Il nuovo Parma Calcio secondo Guido Barilla: “Una squadra che ha un significato per tutta la città, anche per chi non viene allo stadio. Un club che parla con i fatti, perchè chi dice ‘vincerò’ prima non è uno sportivo”

Noceto, 25 Maggio 2016 – La festa di Parma Partecipazioni Calcistiche, la componente dell’azionariato diffuso del Parma Calcio 1913, questa sera, al DownUnder di Noceto, è stato un momento che ha coinvolto tutta la famiglia crociata.

Con la partecipazione dei soci di maggioranza della proprietà (‘Nuovo Inizio’), dei dirigenti, della prima squadra, del Settore Giovanile, del Parma Calcio 1913 Femminile, di alcune aziende sponsor, di alcuni partner e dei tifosi.

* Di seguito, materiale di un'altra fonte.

-- ==== Sys2Proof/Machine/Run.lean ====
section
/-! DEFINITION. Running an instruction word. `runWord` is exec of the decoded word; the compiler, which
cannot build every constructor of Instr, runs the table of meanings instead, proved equal to it. -/
namespace Sys2Proof.Machine

abbrev Outcome' := Host.Outcome State Fault Refusal

/-- Meanings by row of the opcode map, part 1. -/
def execRows1 : List (Nat × (Fields → State → Outcome')) :=
  [(0, Sys2Proof.Machine.execNop),
   (128, Sys2Proof.Machine.execBra),
   (256, Sys2Proof.Machine.execBraS),
   (384, Sys2Proof.Machine.execBrx),
   (512, Sys2Proof.Machine.execJmp),
   (640, Sys2Proof.Machine.execCall),
   (768, Sys2Proof.Machine.execCallIndirect),
   (896, Sys2Proof.Machine.execRet),
   (1024, Sys2Proof.Machine.execRejoin),
   (1152, Sys2Proof.Machine.execFuse),
   (1280, Sys2Proof.Machine.execYield),
   (1408, Sys2Proof.Machine.execExit),
   (1536, Sys2Proof.Machine.execKill),
   (1664, Sys2Proof.Machine.execBpt),
   (1792, Sys2Proof.Machine.execTrap),
   (1920, Sys2Proof.Machine.execTrapret),
   (2048, Sys2Proof.Machine.execPand),
   (2176, Sys2Proof.Machine.execPor),
   (2304, Sys2Proof.Machine.execPxor),
   (2432, Sys2Proof.Machine.execPnot),
   (2560, Sys2Proof.Machine.execMand),
   (2688, Sys2Proof.Machine.execMor),
   (2816, Sys2Proof.Machine.execMxor),
   (2944, Sys2Proof.Machine.execMmov),
   (3072, Sys2Proof.Machine.execMpopc),
   (3200, Sys2Proof.Machine.execMffs),
   (3328, Sys2Proof.Machine.execMexec),
   (3456, Sys2Proof.Machine.execSrd),
   (3584, Sys2Proof.Machine.execSwrExec),
   (3585, Sys2Proof.Machine.execSwrResid),
   (3586, Sys2Proof.Machine.execSwrPstat),
   (3712, Sys2Proof.Machine.execScyc),
   (4096, Sys2Proof.Machine.execSadd),
   (4224, Sys2Proof.Machine.execSsub),
   (4352, Sys2Proof.Machine.execSmul),
   (4480, Sys2Proof.Machine.execSmulh),
   (4608, Sys2Proof.Machine.execSmad),
   (4736, Sys2Proof.Machine.execSand),
   (4864, Sys2Proof.Machine.execSor),
   (4992, Sys2Proof.Machine.execSxor),
   (5120, Sys2Proof.Machine.execSnot),
   (5248, Sys2Proof.Machine.execSshl),
   (5376, Sys2Proof.Machine.execSshr),
   (5504, Sys2Proof.Machine.execSsra)]

/-- Meanings by row of the opcode map, part 2. -/
def execRows2 : List (Nat × (Fields → State → Outcome')) :=
  [(5632, Sys2Proof.Machine.execSmin),
   (5760, Sys2Proof.Machine.execSmax),
   (5888, Sys2Proof.Machine.execSminu),
   (6016, Sys2Proof.Machine.execSmaxu),
   (6144, Sys2Proof.Machine.execSclz),
   (6272, Sys2Proof.Machine.execSpopc),
   (6400, Sys2Proof.Machine.execSbfe),
   (6528, Sys2Proof.Machine.execSbfi),
   (6656, Sys2Proof.Machine.execSmov),
   (6784, Sys2Proof.Machine.execSli),
   (6912, Sys2Proof.Machine.execSsel),
   (7040, Sys2Proof.Machine.execScmp),
   (8192, Sys2Proof.Machine.execVadd),
   (8320, Sys2Proof.Machine.execVsub),
   (8448, Sys2Proof.Machine.execVmul),
   (8576, Sys2Proof.Machine.execVmulh),
   (8704, Sys2Proof.Machine.execVmad),
   (8832, Sys2Proof.Machine.execVand),
   (8960, Sys2Proof.Machine.execVor),
   (9088, Sys2Proof.Machine.execVxor),
   (9216, Sys2Proof.Machine.execVnot),
   (9344, Sys2Proof.Machine.execVshl),
   (9472, Sys2Proof.Machine.execVshr),
   (9600, Sys2Proof.Machine.execVsra),
   (9728, Sys2Proof.Machine.execVmin),
   (9856, Sys2Proof.Machine.execVmax),
   (9984, Sys2Proof.Machine.execVabs),
   (10112, Sys2Proof.Machine.execVneg),
   (10240, Sys2Proof.Machine.execVclz),
   (10368, Sys2Proof.Machine.execVpopc),
   (10496, Sys2Proof.Machine.execVbfe),
   (10624, Sys2Proof.Machine.execVbfi),
   (10752, Sys2Proof.Machine.execVsel),
   (10880, Sys2Proof.Machine.execVmov),
   (11008, Sys2Proof.Machine.execVprmt),
   (11136, Sys2Proof.Machine.execVdot4),
   (11264, Sys2Proof.Machine.execVsad),
   (11392, Sys2Proof.Machine.execVcmp),
   (11520, Sys2Proof.Machine.execVcvt),
   (11648, Sys2Proof.Machine.execVpackMx),
   (11776, Sys2Proof.Machine.execVpackPx),
   (11904, Sys2Proof.Machine.execVunpackMx),
   (12032, Sys2Proof.Machine.execVunpackPx),
   (12160, Sys2Proof.Machine.execVretag)]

A margine dell’evento, interpellato dagli inviati degli organi di informazione nazionali e locali, ha parlato Guido Barilla, rappresentante di ‘Nuovo Inizio’:

Questo primo anno è stato appassionante. Lo dico come tifoso e come sportivo. Sono coinvolto insieme a questo gruppo di amici. Sono molto contento di averlo fatto. È stato molto coinvolgente sotto molti punti di vista. Dal punto di vista sportivo, soprattutto, è stato un anno fantastico. E’ stata una partenza meravigliosa, perché oltre ai risultati della squadra, c’è stata una vicinanza della città straordinaria. Non solo da parte dei tifosi e di chi viene abitualmente allo stadio, ma anche da parte di chi non viene al Tardini. Parmigiani che incontro per strada e mi dicono:”State facendo qualcosa di straordinario !!! Grazie, grazie, grazie”. Ogni giorno passato in città è stato un giorno bellissimo, perché il Parma, quest’anno, ha avuto un significato estremamente importante per tutti. La squadra ha risposto molto bene e ha compiuto il primo passo. I prossimi passi saranno molto impegnativi. Speriamo di costruire una squadra capace di affrontarli e percorrerli in modo adeguato. La nostra idea, per il prossimo anno, è di confermare le attese del primo e far parlare ancora i fatti. Credo alla filosofia che bisogna partecipare per vincere. Chi dice “vincerò” prima di averlo fatto non è uno sportivo. Costruire una squadra è molto complesso e difficile. Una squadra vincente si può provare a farla. Ci sono, poi, le partite ogni domenica da affrontare e sostenere. Il percorso è molto lungo. La Lega Pro è un campionato difficilissimo. E’ risaputo. In Lega Pro ci sono molte squadre che investono da tempo, con organici forti, che non sono riuscite a uscire dalla categoria. Noi l’affronteremo con grande serietà, molta determinazione, sperando di far bene. Sarà il campo, poi, a dirlo, a emettere il suo verdetto. Non sono affatto pentito di aver partecipato e di far parte di questa avventura. Anzi, ne sono orgoglioso. Sono contento di essere stato assieme a questo gruppo di amici con cui abbiamo condiviso questo percorso. E’stato un anno per me emozionante come persona, come sportivo. Provo molto piacere per essere vicino al Parma”.